Economicité, adéquation et efficacité en politique de santé

FMH
Édition
2022/0102
DOI:
https://doi.org/10.4414/bms.2022.20444
Bull Med Suisses. 2022;103(0102):4

Affiliations
Dre méd., présidente de la FMH

Publié le 04.01.2022

De 2021, le corps médical se souviendra surtout de la pandémie de Covid-19; elle qui a déjà marqué 2020 et impactera sans doute aussi 2022. Beaucoup d’entre nous se sont sentis lâchés par les milieux politiques. Non qu’ils n’aient rien fait, au contraire, mais leurs actions n’étaient pas véritablement adaptées à la pratique médicale, ce qui a occasionné des difficultés supplémentaires.

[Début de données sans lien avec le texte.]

-- ==== Sys2Proof/Certificates/Slice0/Obligations.lean ====
section
/-! DEFINITION. Sys2Proof/Certificates/Slice0/Obligations.lean: the statements for the provers, family by family. In a statement about
an instruction, `s.start x wide` is the state in which its effect starts, once it has been fetched, and `t.finish x wide` the state
after it completes (Sys2Proof/Safety.lean). -/

open Sys2Proof Sys2Proof.Machine

/-- A step takes the command at the front of the queue, the model's interface, and is that command's meaning with the rest waiting. -/
def Obligations.StepRunsTheCommandAtTheFront : Prop :=
  ∀ (c : Instr) (q : List Instr) (s : State), step { s with pending := c :: q } = exec c { s with pending := q }

/-- An idle step is a nanosecond (log entry 8, the model's choice): Meridian counts with its trim (R28, R29) and never backwards, and the
search port gains budget (R214). -/
def Obligations.IdleStepCountsOneNanosecond : Prop :=
  ∀ s : State, s.pending = [] → s.pins.porN = true → s.ctl.porAt = none →
    ∃ t, step s = .next t ∧
      (s.trim = 0 → t.mer.ns = s.mer.ns + 1 ∧ t.mer.frac = s.mer.frac) ∧
      ((t.mer.ns ++ t.mer.frac : BitVec 96) = (s.mer.ns ++ s.mer.frac) + BitVec.ofInt 96 (2 ^ 32 + s.trim) ∧ 0 < 2 ^ 32 + s.trim) ∧
      t.spy.budget = min 160 (s.spy.budget + 4) ∧
      t.ctxs = s.ctxs ∧ t.execs = s.execs ∧ (∀ a, t.peek a = s.peek a) ∧ t.l2 = s.l2 ∧ t.queues = s.queues ∧ t.pending = []

/-- The reset state, where the spec gives it. -/
def Obligations.ResetGivesTheValuesOfTheTables : Prop :=
  let s := State.reset
  s.pending = [] ∧ s.mode = modeInit ∧ s.mer.ns = 0 ∧
  (∀ x, (s.ctx x).st = .free ∧ s.g x 0 = 0 ∧ s.p x 0 = BitVec.allOnes 128 ∧ s.xcsr x csrFcsr = 1 ∧ ∀ n, n ≠ csrFcsr → s.xcsr x n = 0) ∧
  (∀ a, s.reg a = regDefault a) ∧
  (s.booth 0).st = .active ∧ (∀ r, r < 8 → Tab.get 0 (s.booth 0).quota r = 0xFFFFFFFF#32) ∧
  (∀ b, b ≠ 0 → (s.booth b).st = .free) ∧
  (s.queue 0).exists_ = true ∧ (s.queue 0).cls = 0 ∧ (s.queue 0).bid = 0 ∧ ∀ q, q ≠ 0 → (s.queue q).exists_ = false

/-- The canonical form holds at reset. -/
def Obligations.ResetStateIsCanonical : Prop := State.reset.memWf ∧ State.reset.csrWf

/-- The canonical form of sparse state is an invariant of every step. -/
def Obligations.EveryStepKeepsTheCanonicalForm : Prop :=
  ∀ s t : State, s.memWf → s.csrWf → step s = .next t → t.memWf ∧ t.csrWf

/-- The integer instructions: two sources, one source (by what defines each result) and an immediate (R41, R43). -/
def Obligations.IntegerAndImmediateResults : Prop :=
  (∀ (x : CtxId) (rd a b : Reg5) (s : State), s.canIssue (ctxIdx x) profKES false false = true →
     let i := ctxIdx x
     let t := s.start i false
     let u := t.g i a.toNat
     let v := t.g i b.toNat
     let k := v.toNat % 64
     let k32 := v.toNat % 32
     let one (c : Bool) : W64 := if c then 1 else 0
     let sx (r : BitVec 32) : W64 := r.signExtend 64
     let u32 : BitVec 32 := u.setWidth 32
     let v32 : BitVec 32 := v.setWidth 32
     let w (r : W64) : Out := .next ((t.setG i rd.toNat r).finish i false)
     exec (.add x rd a b) s = w (u + v) ∧ exec (.sub x rd a b) s = w (u - v) ∧
     exec (.andG x rd a b) s = w (u &&& v) ∧ exec (.orG x rd a b) s = w (u ||| v) ∧ exec (.xorG x rd a b) s = w (u ^^^ v) ∧
     exec (.andn x rd a b) s = w (u &&& ~~~v) ∧ exec (.orn x rd a b) s = w (u ||| ~~~v) ∧ exec (.xnor x rd a b) s = w (~~~(u ^^^ v)) ∧
     exec (.shl x rd a b) s = w (u <<< k) ∧ exec (.shr x rd a b) s = w (u >>> k) ∧ exec (.sar x rd a b) s = w (u.sshiftRight k) ∧
     exec (.rol x rd a b) s = w ((u <<< k) ||| (u >>> (64 - k))) ∧ exec (.ror x rd a b) s = w ((u >>> k) ||| (u <<< (64 - k))) ∧
     exec (.seq x rd a b) s = w (one (u == v)) ∧ exec (.sne x rd a b) s = w (one (u != v)) ∧
     exec (.slt x rd a b) s = w (one (decide (u.toInt < v.toInt))) ∧ exec (.sltu x rd a b) s = w (one (decide (u.toNat < v.toNat))) ∧
     exec (.sle x rd a b) s = w (one (decide (u.toInt ≤ v.toInt))) ∧ exec (.sleu x rd a b) s = w (one (decide (u.toNat ≤ v.toNat))) ∧
     exec (.minG x rd a b) s = w (BitVec.ofInt 64 (min u.toInt v.toInt)) ∧ exec (.maxG x rd a b) s = w (BitVec.ofInt 64 (max u.toInt v.toInt)) ∧
     exec (.minu x rd a b) s = w (BitVec.ofNat 64 (min u.toNat v.toNat)) ∧ exec (.maxu x rd a b) s = w (BitVec.ofNat 64 (max u.toNat v.toNat)) ∧
     exec (.addw x rd a b) s = w (sx (u32 + v32)) ∧ exec (.subw x rd a b) s = w (sx (u32 - v32)) ∧
     exec (.shlw x rd a b) s = w (sx (u32 <<< k32)) ∧ exec (.shrw x rd a b) s = w (sx (u32 >>> k32)) ∧
     exec (.sarw x rd a b) s = w (sx (u32.sshiftRight k32)) ∧
     exec (.cmovnz x rd a b) s = (if v = 0 then .next (t.finish i false) else w u) ∧
     exec (.cmovz x rd a b) s = (if v = 0 then w u else .next (t.finish i false))) ∧
  (∀ (x : CtxId) (rd a : Reg5) (s : State), s.canIssue (ctxIdx x) profKES false false = true →
     let i := ctxIdx x
     let t := s.start i false
     let u := t.g i a.toNat
     let w (r : W64) : Out := .next ((t.setG i rd.toNat r).finish i false)
     (∃ r : W64, exec (.clz x rd a) s = w r ∧ r.toNat ≤ 64 ∧ u.toNat < 2 ^ (64 - r.toNat) ∧ (u ≠ 0 → 2 ^ (63 - r.toNat) ≤ u.toNat)) ∧
     (∃ r : W64, exec (.ctz x rd a) s = w r ∧ (∀ n, n < r.toNat → u.getLsbD n = false) ∧
       (u.getLsbD r.toNat = true ∨ (r = 64 ∧ u = 0))) ∧
     exec (.popc x rd a) s = w (BitVec.ofNat 64 ((List.range 64).countP fun n => u.getLsbD n)) ∧
     (∃ r : W64, exec (.bswap x rd a) s = w r ∧ ∀ n, n < 8 → r.extractLsb' (8 * n) 8 = u.extractLsb' (8 * (7 - n)) 8) ∧
     exec (.sextb x rd a) s = w ((u.setWidth 8).signExtend 64) ∧ exec (.sexth x rd a) s = w ((u.setWidth 16).signExtend 64) ∧
     exec (.sextw x rd a) s = w ((u.setWidth 32).signExtend 64) ∧
     exec (.zexth x rd a) s = w (u &&& 0xFFFF) ∧ exec (.zextw x rd a) s = w (u &&& 0xFFFFFFFF)) ∧
  (∀ (x : CtxId) (rd a : Reg5) (imm : BitVec 16) (n : BitVec 6) (imm32 : BitVec 32) (s : State),
     (s.canIssue (ctxIdx x) profKES false false = true →
       let i := ctxIdx x
       let t := s.start i false
       let u := t.g i a.toNat
       let m : W64 := imm.signExtend 64
       let w (r : W64) : Out := .next ((t.setG i rd.toNat r).finish i false)
       exec (.addi x rd a imm) s = w (u + m) ∧ exec (.andi x rd a imm) s = w (u &&& m) ∧ exec (.ori x rd a imm) s = w (u ||| m) ∧
       exec (.xori x rd a imm) s = w (u ^^^ m) ∧ exec (.slti x rd a imm) s = w (if u.toInt < m.toInt then 1 else 0) ∧
       exec (.sltiu x rd a imm) s = w (if u.toNat < m.toNat then 1 else 0) ∧
       exec (.shli x rd a n) s = w (u <<< n.toNat) ∧ exec (.shri x rd a n) s = w (u >>> n.toNat) ∧
       exec (.sari x rd a n) s = w (u.sshiftRight n.toNat) ∧ exec (.rori x rd a n) s = w ((u >>> n.toNat) ||| (u <<< (64 - n.toNat))) ∧
       exec (.lui x rd imm) s = w (m <<< 16)) ∧
     (s.canIssue (ctxIdx x) profKE false false = true →
       let i := ctxIdx x
       let t := s.start i false
       exec (.addhi x rd a imm) s = .next ((t.setG i rd.toNat (t.g i a.toNat + (imm.signExtend 64 : W64) <<< 16)).finish i false)) ∧
     (s.canIssue (ctxIdx x) profKES true true = true →
       let i := ctxIdx x
       let t := s.start i true
       let u := t.g i a.toNat
       let m : W64 := imm32.signExtend 64
       let w (r : W64) : Out := .next ((t.setG i rd.toNat r).finish i true)
       exec (.xli x rd imm32) s = w m ∧ exec (.xlih x rd a imm32) s = w ((u &&& 0xFFFFFFFF) ||| (imm32.setWidth 64 <<< 32)) ∧
       exec (.xaddi x rd a imm32) s = w (u + m) ∧ exec (.xandi x rd a imm32) s = w (u &&& m) ∧
       exec (.xori32 x rd a imm32) s = w (u ||| m) ∧ exec (.xxori x rd a imm32) s = w (u ^^^ m) ∧
       exec (.xslti x rd a imm32) s = w (if u.toInt < m.toInt then 1 else 0) ∧
       exec (.xsltiu x rd a imm32) s = w (if u.toNat < m.toNat then 1 else 0)))

/-- Multiplication (R82) and the division instructions (R83, R84). -/
def Obligations.MultiplyAndDivisionStepResults : Prop :=
  ∀ (x : CtxId) (rd a b : Reg5) (s : State), s.canIssue (ctxIdx x) profKE false false = true →
    let i := ctxIdx x
    let t := s.start i false
    let u := t.g i a.toNat
    let v := t.g i b.toNat
    let len (m : Nat) : Nat := if m = 0 then 1 else Nat.log2 m + 1
    let w (m sealed : Nat) (r : W64) : Out := .next (((t.setTime i (2 + (len m + 15) / 16) sealed).setG i rd.toNat r).finish i false)
    let low : BitVec 32 := v.setWidth 32
    let pair (r : Reg5) : Bool := r.toNat % 2 == 0 && r != 0
    let inPair (r : Reg5) : Bool := decide (r.toNat = rd.toNat) || decide (r.toNat = rd.toNat + 1)
    let put (t : State) (q r : W64) : Out := .next (((t.setG i rd.toNat q).setG i (rd.toNat + 1) r).finish i false)
    let bad (w : BitVec 32) : Out := .next (t.takeTrap i (trapIllegal w))
    let dcsr := t.xcsr i csrDcsr
    let setup (signed : Bool) (c : Instr) (w : BitVec 32) : Prop :=
      if pair rd && !inPair b then
        let q : W64 := if signed && u.slt 0 then 0 - u else u
        let dz (d : W64) : W64 := if v = 0 then setBit d 0 true else d
        let d := setBit (setBit (setBit (dz dcsr) 16 signed) 17 (signed && v != 0 && (u.slt 0 != v.slt 0))) 18 (signed && u.slt 0)
        exec c s = (if v = 0 ∧ bitAt dcsr 8 = true then .next ((t.setXcsr i csrDcsr (setBit dcsr 0 true)).takeTrap i { code := 0x09 })
          else put ((if v = 0 then t.setXcsr i csrDcsr (setBit dcsr 0 true) else t).setXcsr i csrDcsr d) q 0)
      else exec c s = bad w
    exec (.mul x rd a b) s = w v.toInt.natAbs 6 (BitVec.ofInt 64 (u.toInt * v.toInt)) ∧
    exec (.mulh x rd a b) s = w v.toInt.natAbs 6 ((u.signExtend 128 * v.signExtend 128).extractLsb' 64 64) ∧
    exec (.mulhu x rd a b) s = w v.toNat 6 ((u.setWidth 128 * v.setWidth 128).extractLsb' 64 64) ∧
    exec (.mulhsu x rd a b) s = w v.toNat 6 ((u.signExtend 128 * v.setWidth 128).extractLsb' 64 64) ∧
    exec (.mulw x rd a b) s = w low.toInt.natAbs 4 (((u.setWidth 32 * low : BitVec 32)).signExtend 64) ∧
    setup true (.dsetup x rd a b) (encA 0x03 rd a b 0) ∧ setup false (.dsetupu x rd a b) (encA 0x03 rd a b 1) ∧
    (if pair rd && !inPair b then
      let q := t.g i rd.toNat
      let d := if bitAt dcsr 16 then v.toInt.natAbs else v.toNat
      let m := (t.g i (rd.toNat + 1)).toNat * 4 + q.toNat / 2 ^ 62
      ∃ k, k ≤ 3 ∧ k * d ≤ m ∧ (k < 3 → m < (k + 1) * d) ∧
        exec (.dstep x rd b) s = put t ((q <<< 2) ||| BitVec.ofNat 64 k) (BitVec.ofNat 64 (m - k * d))
     else exec (.dstep x rd b) s = bad (encA 0x03 rd 0 b 2)) ∧
    (if pair rd && pair a then
      let r := t.g i (a.toNat + 1)
      exec (.dfix x rd a) s = put t (if bitAt dcsr 17 then 0 - u else u) (if bitAt dcsr 18 then 0 - r else r)
     else exec (.dfix x rd a) s = bad (encA 0x03 rd a 0 3))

Beaucoup de praticiens se souviendront notamment de l’ouverture de la vaccination alors qu’ils ne disposaient pas de vaccins, et de nombreux médecins hospitaliers garderont en mémoire l’augmentation rapide du nombre de cas et comment la Confé­dération et les cantons ont laissé faire en espérant que le système de santé arrive à les absorber.
Tout porterait à croire que la pandémie a révélé ce qui fonctionne bien et moins bien dans notre pays. Alors que les patients ont pu être pris en charge par notre système de santé qui s’est avéré efficace dans une situation extrême et que le taux de mortalité du Covid-19 est resté bas en comparaison internationale, les autorités ont manqué plusieurs fois à leurs responsabilités. Néanmoins, il semble que les interventions de plus en plus musclées de l’Etat dans le système de santé n’entament en rien la confiance de certains acteurs dans la plus-value de ces interventions. Le nombre de dossiers relatifs à la politique de la santé traités au Parlement a été multiplié par cinq de 2000 à 2020 et les textes de loi ont augmenté plus fortement que les coûts de la santé. Dans ce contexte, rien de plus normal que de nouvelles lois soient également entrées en vigueur en 2021: la clause du besoin et la loi concernant la qualité et l’économicité doivent aussi permettre de lutter contre la surmédicalisation. De plus, le premier volet de mesures visant à freiner la hausse des coûts a donné lieu à l’adoption de nombreuses nouvelles règlementations.
Le projet de régulation le plus important nous attend cependant en 2022 avec l’objectif de maîtrise des coûts que le Conseil fédéral souhaite proposer en tant que contre-projet indirect à l’initiative pour un frein aux coûts. Si le Conseil fédéral était un médecin, il devrait se demander si le traitement préconisé est conforme aux critères d’efficacité, d’adéquation et d’économicité (EAE), car l’objectif de maîtrise des coûts ne l’est clairement pas. Il suffit de consulter les études de la Confédération et d’observer ce qui se passe au-delà de nos frontières où les coûts de santé augmentent de manière similaire pour se convaincre de l’inefficacité des ­budgets fixés à l’avance. On peut également douter de l’adéquation de cette mesure qui vise 2,7% d’augmentation à long terme alors que la hausse mesurée au cours de la dernière décennie ne dépasse pas ~2,5%. Vu sous cet angle, instaurer des objectifs de coûts et de contrôle revient à de la «surmédicalisation» sans compter que ce qui est superflu est rarement économique, d’autant moins s’il implique une bureaucratie coûteuse et réduit l’efficacité.
L’objectif de maîtrise des coûts exige précisément des pouvoirs publics les compétences qui leur ont manqué durant la pandémie: comment la Confédération et les cantons arriveront-ils à prévoir correctement des variations de coûts imprévisibles alors qu’ils n’ont pas su anticiper des défis prévisibles? Comment surmonter l’esprit de clocher, le cloisonnement des mentalités et le fractionnement des responsabilités si paralysants en temps de crise, si l’on introduit des objectifs de coûts spécifiques à chaque canton et à chaque spécialisation? 2021 a montré que les milieux politiques n’étaient pas en mesure d’anticiper ni de réagir vite aux imprévus du domaine de la santé. La longue phase d’inaction ­politique avant la votation sur la loi Covid-19 a rappelé à quel point la mise en conflit d’intérêts politiques et d’objectifs de santé pouvait être nocive. Par ailleurs, le manque croissant de personnel révèle que les professionnels de santé ne pourront pas compenser indéfiniment les erreurs de gestion. Il est donc indispensable que le Parlement analyse soigneusement les critères d’efficacité, d’économicité et d’adéquation, car sans eux, la législation ne sera pas un soutien pour la prise en charge médicale.